> [DIRECTIONS]:
Would you please copy every line from the records that contains the word "else"?
* * * * * * * * *
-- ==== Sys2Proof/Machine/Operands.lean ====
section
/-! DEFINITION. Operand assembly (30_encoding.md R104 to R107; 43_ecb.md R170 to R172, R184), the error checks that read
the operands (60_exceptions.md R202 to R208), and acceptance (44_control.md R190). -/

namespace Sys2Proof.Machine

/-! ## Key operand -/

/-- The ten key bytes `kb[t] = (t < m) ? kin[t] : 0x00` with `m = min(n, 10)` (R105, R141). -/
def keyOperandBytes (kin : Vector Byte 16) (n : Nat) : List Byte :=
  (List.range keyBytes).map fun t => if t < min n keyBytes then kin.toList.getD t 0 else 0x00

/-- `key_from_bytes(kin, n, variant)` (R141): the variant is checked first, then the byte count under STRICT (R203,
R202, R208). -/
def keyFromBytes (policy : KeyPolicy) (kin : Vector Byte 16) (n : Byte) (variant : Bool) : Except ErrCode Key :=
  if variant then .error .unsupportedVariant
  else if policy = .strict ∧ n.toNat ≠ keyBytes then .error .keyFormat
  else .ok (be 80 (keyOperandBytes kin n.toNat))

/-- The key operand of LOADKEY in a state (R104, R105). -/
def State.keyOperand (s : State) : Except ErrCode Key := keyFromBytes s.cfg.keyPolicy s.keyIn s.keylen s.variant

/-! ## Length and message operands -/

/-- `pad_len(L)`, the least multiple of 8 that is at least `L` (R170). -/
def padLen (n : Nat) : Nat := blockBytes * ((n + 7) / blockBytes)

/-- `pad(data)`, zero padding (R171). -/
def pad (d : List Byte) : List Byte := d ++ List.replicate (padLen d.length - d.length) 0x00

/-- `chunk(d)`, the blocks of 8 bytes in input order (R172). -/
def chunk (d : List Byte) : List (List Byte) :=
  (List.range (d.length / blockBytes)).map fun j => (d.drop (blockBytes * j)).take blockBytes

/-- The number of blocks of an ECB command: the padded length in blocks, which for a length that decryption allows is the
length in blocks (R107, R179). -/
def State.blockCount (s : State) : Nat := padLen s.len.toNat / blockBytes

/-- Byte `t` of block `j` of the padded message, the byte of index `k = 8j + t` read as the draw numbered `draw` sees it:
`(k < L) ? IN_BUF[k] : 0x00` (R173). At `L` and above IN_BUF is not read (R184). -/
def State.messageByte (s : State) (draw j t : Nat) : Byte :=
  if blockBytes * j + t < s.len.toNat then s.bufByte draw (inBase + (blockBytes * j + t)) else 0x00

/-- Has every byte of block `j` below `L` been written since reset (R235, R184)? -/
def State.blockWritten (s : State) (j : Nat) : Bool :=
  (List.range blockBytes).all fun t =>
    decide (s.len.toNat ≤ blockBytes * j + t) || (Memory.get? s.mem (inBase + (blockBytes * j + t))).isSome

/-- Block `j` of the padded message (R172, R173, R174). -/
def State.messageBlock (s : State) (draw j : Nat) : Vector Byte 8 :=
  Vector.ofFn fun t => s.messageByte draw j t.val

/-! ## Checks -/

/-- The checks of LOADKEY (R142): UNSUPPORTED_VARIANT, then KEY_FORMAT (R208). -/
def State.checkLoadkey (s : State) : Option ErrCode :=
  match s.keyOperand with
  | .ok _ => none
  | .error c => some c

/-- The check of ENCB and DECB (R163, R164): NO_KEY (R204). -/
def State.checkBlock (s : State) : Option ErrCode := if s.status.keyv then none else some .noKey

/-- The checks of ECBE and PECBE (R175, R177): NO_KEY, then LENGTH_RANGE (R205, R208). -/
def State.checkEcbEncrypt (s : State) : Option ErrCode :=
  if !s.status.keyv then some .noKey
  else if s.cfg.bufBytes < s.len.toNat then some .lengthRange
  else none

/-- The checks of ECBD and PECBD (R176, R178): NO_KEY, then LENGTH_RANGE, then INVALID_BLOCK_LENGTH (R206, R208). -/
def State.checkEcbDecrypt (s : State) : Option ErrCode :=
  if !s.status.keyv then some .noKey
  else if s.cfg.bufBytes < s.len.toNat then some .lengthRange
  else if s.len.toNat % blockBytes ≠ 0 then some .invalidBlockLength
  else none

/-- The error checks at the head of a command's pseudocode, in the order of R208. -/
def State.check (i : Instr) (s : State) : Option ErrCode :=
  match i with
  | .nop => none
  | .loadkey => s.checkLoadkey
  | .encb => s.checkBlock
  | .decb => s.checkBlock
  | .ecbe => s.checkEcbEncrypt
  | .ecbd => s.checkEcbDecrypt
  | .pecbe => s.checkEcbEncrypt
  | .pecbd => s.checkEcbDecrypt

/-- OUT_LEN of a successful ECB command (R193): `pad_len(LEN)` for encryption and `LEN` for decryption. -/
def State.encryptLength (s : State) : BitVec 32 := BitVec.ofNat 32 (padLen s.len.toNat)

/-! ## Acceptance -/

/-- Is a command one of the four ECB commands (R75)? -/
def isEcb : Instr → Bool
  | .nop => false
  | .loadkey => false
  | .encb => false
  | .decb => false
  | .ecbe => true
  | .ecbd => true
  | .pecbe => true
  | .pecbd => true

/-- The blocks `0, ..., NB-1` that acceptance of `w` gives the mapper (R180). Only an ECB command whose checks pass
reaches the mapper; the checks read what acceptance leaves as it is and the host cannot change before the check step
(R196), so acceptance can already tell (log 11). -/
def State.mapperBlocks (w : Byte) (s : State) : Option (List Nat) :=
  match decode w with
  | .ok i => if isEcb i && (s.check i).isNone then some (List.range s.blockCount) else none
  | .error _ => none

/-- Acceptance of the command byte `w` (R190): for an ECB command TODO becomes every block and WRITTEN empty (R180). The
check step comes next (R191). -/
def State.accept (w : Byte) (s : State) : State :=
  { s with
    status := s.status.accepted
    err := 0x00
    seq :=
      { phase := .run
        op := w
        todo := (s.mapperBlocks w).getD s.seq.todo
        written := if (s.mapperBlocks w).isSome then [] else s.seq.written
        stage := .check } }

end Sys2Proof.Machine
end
* * * * * * * * *
> [SOLUTION TO THIS TASK]:
  (List.range keyBytes).map fun t => if t < min n keyBytes then kin.toList.getD t 0 else 0x00
  else if policy = .strict ∧ n.toNat ≠ keyBytes then .error .keyFormat
  else .ok (be 80 (keyOperandBytes kin n.toNat))
  if blockBytes * j + t < s.len.toNat then s.bufByte draw (inBase + (blockBytes * j + t)) else 0x00
def State.checkBlock (s : State) : Option ErrCode := if s.status.keyv then none else some .noKey
  else if s.cfg.bufBytes < s.len.toNat then some .lengthRange
  else none
  else if s.cfg.bufBytes < s.len.toNat then some .lengthRange
  else if s.len.toNat % blockBytes ≠ 0 then some .invalidBlockLength
  else none
  | .ok i => if isEcb i && (s.check i).isNone then some (List.range s.blockCount) else none
        written := if (s.mapperBlocks w).isSome then [] else s.seq.written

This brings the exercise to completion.